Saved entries
-- ==== Sys2Proof/Machine/Net.lean ====
section
/-!
DEFINITION. Machine/Net.lean: what every packet meets where it is delivered (R21, R22, R208 to R210, R217, R223, R379, Table 01-5), and
the epochs of groups.
-/
namespace Sys2Proof.Machine

/-! ### Form and delivery -/

/-- Opcodes of Table 09-8. -/
def opcodeKnown (o : Nat) : Bool :=
  (1 ≤ o && o ≤ 8) || o == 0x10 || o == 0x11 || (0x20 ≤ o && o ≤ 0x26) || (0x81 ≤ o && o ≤ 0x86) || o == 0x90

/-- Bytes of a payload are 0. -/
def zeroIn (bs : List Byte) (first last : Nat) : Bool := ((bs.take (last + 1)).drop first).all (· == 0#8)

/-- The fault codes of Table 15-4; all others are reserved (R328). -/
def faultCode (c : Nat) : Bool :=
  match c / 256 with
  | 1 => 1 ≤ c % 256 && c % 256 ≤ 5
  | 2 => 1 ≤ c % 256 && c % 256 ≤ 9
  | 3 => 1 ≤ c % 256 && c % 256 ≤ 2
  | 4 => 1 ≤ c % 256 && c % 256 ≤ 6
  | 5 => 1 ≤ c % 256 && c % 256 ≤ 8
  | 6 => 1 ≤ c % 256 && c % 256 ≤ 14
  | 7 => 1 ≤ c % 256 && c % 256 ≤ 8
  | 8 => 1 ≤ c % 256 && c % 256 ≤ 9
  | 9 => 1 ≤ c % 256 && c % 256 ≤ 4
  | _ => false

/-- The reserved bytes of a payload line are 0: those of the collective header (Table 10-3), of the update command's header (Table 08-1), of
the Beam line (Table 10-4) and of FREEZE (Table 16-7). The code that an ERR carries is none of those that Table 15-4 leaves reserved (R328). -/
def reservedOk (op : Nat) (bs : List Byte) : Bool :=
  if (3 ≤ op && op ≤ 6) || op == 0x83 || op == 0x84 then zeroIn bs 28 63
  else if op = 0x07 then zeroIn bs 0 6
  else if 0x20 ≤ op && op ≤ 0x23 then zeroIn bs 20 63
  else if op = 0x26 then zeroIn bs 17 19 && zeroIn bs 24 63
  else if op = 0x86 then faultCode (leAt bs 0 2)
  else true

/-- The payload is as long as the header says, FLITS and the opcode are those of R208, the control and Beam opcodes travel in one flit, DR
is of the control class only, and no reserved field is set. -/
def pktOk (p : Pkt) : Bool :=
  opcodeKnown p.opcode && p.payload.length == payloadBytes p.opcode p.lines && p.flits == flitsFor p.payload.length
    && !(0x10 ≤ p.opcode && p.opcode ≤ 0x26 && p.flits != 0) && !(p.dr && classOf p.opcode != 1) && reservedOk p.opcode p.payload

/-- A packet of an opcode reaches one of the module's Boards. -/
def deliver (op : Nat) (p : Pkt) (f : Nat → State → State) (s : State) : State :=
  if p.opcode != op || !s.powered then s
  else if s.device = 0xFFFF then dropPkt s
  else if p.dest / 16 != s.device then s
  else if !pktOk p then rejectPkt p 0x0606 s
  else if !s.boardOk (p.dest % 16) then rejectPkt p 0x060A s
  else f (p.dest % 16) s

/-! ### Epochs of groups (R223) -/

/-- The group's entry is in use and has the epoch of the packet (R223). -/
def epochOk (s : State) (g ge : Nat) : Bool := g < 1024 && gKind (s.grp g) != 0 && gEpoch (s.grp g) == ge

/-- A response, copy or token of a stale epoch is discarded and counted (R223). -/
def staleDrop (s : State) : State := s.bump .staleEpochDrops

/-! ### Requests that end -/

/-- The request of a transaction number, and the state without it (R209). -/
def takeTxn (id : Nat) (s : State) : Option Txn × State :=
  (s.fab.txns.find? (fun t => t.id == id), { s with fab := { s.fab with txns := s.fab.txns.filter (fun t => t.id != id) } })

/-- An error completion halts the Board at its layer boundary with the code that the answer carried (R217). -/
def errorHalt (b : Nat) (w : Work) (code : Nat) (s : State) : State := haltWork b w { code := code, kind := 1, unit := b } s

/-- The lines of one read request end in an error completion. -/
def failFetch (b link fill line : Nat) (code : Nat) (s : State) : State :=
  match (s.board b).fetches.find? (fun r => r.link == link && r.stash.isNone && r.going.any (fun g => g.fill == fill && !g.landed.contains line)) with
  | none => s
  | some r =>
    let n := min 479 (r.run - line % max 1 r.run)
    let s := forEach (List.range n) (fun k s =>
      match (s.board b).fetches.find? (fun q => q.link == link && q.stash.isNone && q.going.any (fun g => g.fill == fill)) with
      | some q =>
        (match q.going.find? (fun g => g.fill == fill) with
        | some g => landLine b q g (line + k) none s
        | none => s)
      | none => s) s
    if r.squashed then s else errorHalt b r.work code s

end Sys2Proof.Machine
end

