/-- A queued packet goes out by the new set: on a port of its way's group. -/
def reroute (q : Queued) (s : State) : State :=
  let t := routeTarget s q.pkt
  match pickPort s (wayTo s (t / 16) q.arrival q.pkt.dateline).ports q.pkt.src t with
  | some p => transmitFrom q p s
  | none => rejectPkt q.pkt 0x0608 (leaveRx q.arrival q.pool (q.pkt.flits + 1) s)

/-- The switch of a port's groups ends once every flit sent on their ports in service is acknowledged and its credit is back: their packets
go on with the new set (R213). -/
def execRouteSwitch (p : PortNo) (s : State) : Host.Outcome State Fault Refusal :=
  let ts := s.fab.switching.filter (fun t => (groupOf s t).contains p.val)
  let ps := switchPorts s ts
  if ts.isEmpty || !ps.all (fun q => (s.port q).quiet) then .next s
  else
    let s := { s with fab := { s.fab with switching := s.fab.switching.filter (fun q => !ts.contains q) } }
    let queued := ps.flatMap (fun q => (s.port q).queue.filter (fun k => !k.bound))
    let s := forEach ps (fun q s => s.modPort q (fun x => { x with queue := x.queue.filter (·.bound) })) s
    let s := forEach queued reroute s
    let w := s.fab.routeWait
    let s := forEach w (fun e s => routeOut e.1 e.2 s) { s with fab := { s.fab with routeWait := [] } }
    .next (forEach ps wakePort s)

/-- FABRIC_DEVICE (R210): the neighbours learn the number by the link parameters, which each port sends again (R214). -/
def fabricDevice : Rule := fun bs s =>
  let s := s.wr .fabricDevice (leNat bs)
  (stOk, forEach ((List.range 24).filter (fun p => (s.port p).inService)) sendParams s)

def execFabricDevice (via : Via) (v : W16) (s : State) : Host.Outcome State Fault Refusal :=
  .next (viaReg via .fabricDevice v.toNat fabricDevice s)

/-! ### Flits (R204) -/

/-- TB_ECHO of a peer is answered on its link (R218). The spec gives the line no layout: its bytes are free values (log entry 33). -/
def sendEcho (p : Nat) (s : State) : State :=
  let d := s.draw 64
  transmit p { dest := (s.port p).peerDevice * 16, src := s.ownAddr, opcode := 0x25, flits := 0, lines := 1
               payload := leBytes 64 d.1 } d.2

/-- A whole packet has been received on a port. One with a reserved link-word bit set is discarded (R208), a peer's TB_ECHO is answered
there; the command of its opcode carries any other further. Without a device number neither is answered (R210, Table 01-5). -/
def received (p : Nat) (bad : Bool) (k : Pkt) (s : State) : State :=
  if !bad && k.opcode != 0x25 then s.emit (.received p k)
  else
    let s := takenUp (some p) k s
    if s.device = 0xFFFF then dropPkt s
    else if bad || !pktOk k then rejectPkt k 0x0606 s
    else if k.hop = 31 then rejectPkt k 0x0609 s
    else sendEcho p s

/-- A flit arrives (R204). -/
def execFlitArrival (p : PortNo) (flit : List Byte) (s : State) : Host.Outcome State Fault Refusal :=
  let p := p.val
  if (s.port p).state != .up then .next s
  else if flit.length != 256 || (crc64 (flit.take 248)).toNat != leAt flit 248 8 then .next (sendLinkOnly p true [] s)
  else
    let w := leAt flit 0 8
    if bitsOf w 38 37 = 3 then .next (wakePort p (takeLinkWord p w s))
    else if bitsOf w 63 52 = (s.port p).rxNext then
      .next (wakePort p (acceptFlit p w ((flit.drop 8).take 240) (received p) (takeLinkWord p w s)))
    else .next s
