-- ==== Sys2Proof/Machine/Counters.lean ====
section
/-!
DEFINITION. Machine/Counters.lean: the Nines units, the counters, the central reader, the freeze and the control of bead tagging
(R345 to R357).
-/
namespace Sys2Proof.Machine

/-! ### Nines units (R345 to R349) -/

def State.nines (s : State) (u : Nat) : Nines := tget s.cnt.nines u {}
def State.setNines (s : State) (u : Nat) (x : Nines) : State := { s with cnt := { s.cnt with nines := tset s.cnt.nines u x } }

/-- The snapshot engine holds hub units 16 and 17 (R349). -/
def ninesOwned (s : State) (u : Nat) : Bool := (u == 16 || u == 17) && (s.snap.state == 2 || s.snap.state == 5)

/-- NINES_STATE as it reads. -/
def ninesStateOf (s : State) (u : Nat) : Nat := if ninesOwned s u then 4 else (s.nines u).state

/-- The unit takes no configuration, no value and no command but ABORT. -/
def ninesBusy (s : State) (u : Nat) : Bool := ninesStateOf s u == 1 || ninesStateOf s u == 4

def Nines.mask (x : Nines) : Nat := 2 ^ x.width

/-- The low w bits of a value in reverse order. -/
def reflect (w v : Nat) : Nat := (List.range w).foldl (fun a i => if testBit v i then a + 2 ^ (w - 1 - i) else a) 0

/-- One bit of nines_byte. -/
def ninesBit (x : Nines) (c : Nat) (b : Bool) : Nat :=
  let top := testBit c (x.width - 1)
  let c := (2 * c) % x.mask
  if top != b then c ^^^ (x.poly.toNat % x.mask) else c

/-- nines_byte() of R346. -/
def ninesByte (x : Nines) (c : Nat) (b : Byte) : Nat :=
  let v := if testBit x.flags 0 then reflect 8 b.toNat else b.toNat
  [7, 6, 5, 4, 3, 2, 1, 0].foldl (fun c i => ninesBit x c (testBit v i)) c

/-- nines_finish() of R346. -/
def ninesFinish (x : Nines) (c : Nat) : Nat :=
  let c := c % x.mask
  (if testBit x.flags 1 then reflect x.width c else c) ^^^ (x.xorout.toNat % x.mask)

/-- Bytes into RUNNING; RUN leaves the bits at and above WIDTH at 0. -/
def Nines.take (x : Nines) (bs : List Byte) : Nines :=
  { x with running := BitVec.ofNat 64 (bs.foldl (ninesByte x) (x.running.toNat % x.mask)) }

/-- The range of a run lies in its source (Table 16-1). -/
def ninesInSource (s : State) (u : Nat) (x : Nines) : Bool :=
  if u < 16 then decide (x.src + x.bytes ≤ storeBytes)
  else
    let mine := s.job.regions.filter (fun e => (rKind e.2 == 2 || rKind e.2 == 5 || rKind e.2 == 6 || rKind e.2 == 7)
      && (u < 18 || stackHalf (stackOf (rBase e.2)) == (u - 18) / 2))
    (mine.map (fun e => min (x.src + x.bytes) (rBase e.2 + rSize e.2) - max x.src (rBase e.2))).foldl (· + ·) 0 == x.bytes

/-- FINISH: RESULT, and the comparison (R348). -/
def finishNines (u : Nat) (s : State) : State :=
  let x := s.nines u
  let r := ninesFinish x x.running.toNat
  let bad := testBit x.flags 2 && r != x.expected.toNat % x.mask
  let s := s.setNines u { x with
    result := BitVec.ofNat 64 r, mismatch := bad, mismatches := if bad then satAdd 32 x.mismatches 1 else x.mismatches }
  if bad && testBit x.flags 4 then s.signal 7 else s

/-- The n bytes that a unit reads from its source, counted on their channels. -/
def ninesRead (s : State) (u : Nat) (x : Nines) (n : Nat) : List Byte × State :=
  if u < 16 then (s.storeRead u x.src n, storeServed u x.src n s)
  else (s.dramRead x.src n, if n = 0 then s else stackServed x.src n s)

/-- The first uncorrectable line of a run that is known: the address of its first byte. -/
def ninesBad (s : State) (u : Nat) (x : Nines) : Option Nat :=
  let lines := if u < 16 then
      ((s.board u).storeBad.filter (fun w => decide (8 * w < x.src + x.bytes) && decide (x.src < 8 * w + 8))).map (· / 8)
    else ((List.range 12).flatMap (fun k => (s.stack k).bad)).filter (fun l =>
      decide (x.src / 64 ≤ l) && decide (l < (x.src + x.bytes + 63) / 64))
  if x.bytes = 0 then none
  else match lines with
    | [] => none
    | l :: ls => some (64 * ls.foldl min l)

/-- The refusal of a command, 0 for none. -/
def ninesRefusal (s : State) (u : Nat) : Nat := if ninesBusy s u then stBusy else 0

/-- NINES_CONTROL of a unit (R347): INIT, RUN, FINISH, ABORT after `done` bytes. -/
def ninesControl (u done : Nat) : Rule := fun bs s =>
  let v := leNat bs
  let x := s.nines u
  if v = 4 then
    if x.state = 1 then
      let n := min done x.bytes
      let r := ninesRead s u x n
      (stOk, r.2.setNines u { x.take r.1 with state := 0, bytesDone := n })
    else (stOk, s)
  else if ninesBusy s u then (stBusy, s)
  else if v = 1 then (stOk, s.setNines u { x with running := BitVec.ofNat 64 (x.init.toNat % x.mask) })
  else if v = 2 then
    if !s.powered || (u < 16 && !s.storeUp u) then (stRefused, s)
    else if !ninesInSource s u x then (stRange, s)
    else (stOk, s.setNines u { x with state := 1, bytesDone := 0 })
  else (stOk, finishNines u s)

def execNinesInit (via : Via) (s : State) : Host.Outcome State Fault Refusal :=
  .next (viaReg via .ninesControl 1 (ninesControl (s.rd .ninesSel (pathNo via.path)) 0) s)

def execNinesRun (via : Via) (s : State) : Host.Outcome State Fault Refusal :=
  .next (viaReg via .ninesControl 2 (ninesControl (s.rd .ninesSel (pathNo via.path)) 0) s)

def execNinesFinish (via : Via) (s : State) : Host.Outcome State Fault Refusal :=
  .next (viaReg via .ninesControl 3 (ninesControl (s.rd .ninesSel (pathNo via.path)) 0) s)

def execNinesAbort (via : Via) (done : Nat) (s : State) : Host.Outcome State Fault Refusal :=
  .next (viaReg via .ninesControl 4 (ninesControl (s.rd .ninesSel (pathNo via.path)) done) s)

/-- A run ends on an uncorrectable line. One of a Board's store halts the Board as any uncorrectable read does (R100). -/
def ninesUe (u a : Nat) (s : State) : State := if u < 16 then storeUe u (a / 8) 1 s else raiseUe a 4 none s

Goal of the exercise:
Check each line of the entries above for the word "ninesOwned". List the ones that have it.

Answer space:
def ninesOwned (s : State) (u : Nat) : Bool := (u == 16 || u == 17) && (s.snap.state == 2 || s.snap.state == 5)
def ninesStateOf (s : State) (u : Nat) : Nat := if ninesOwned s u then 4 else (s.nines u).state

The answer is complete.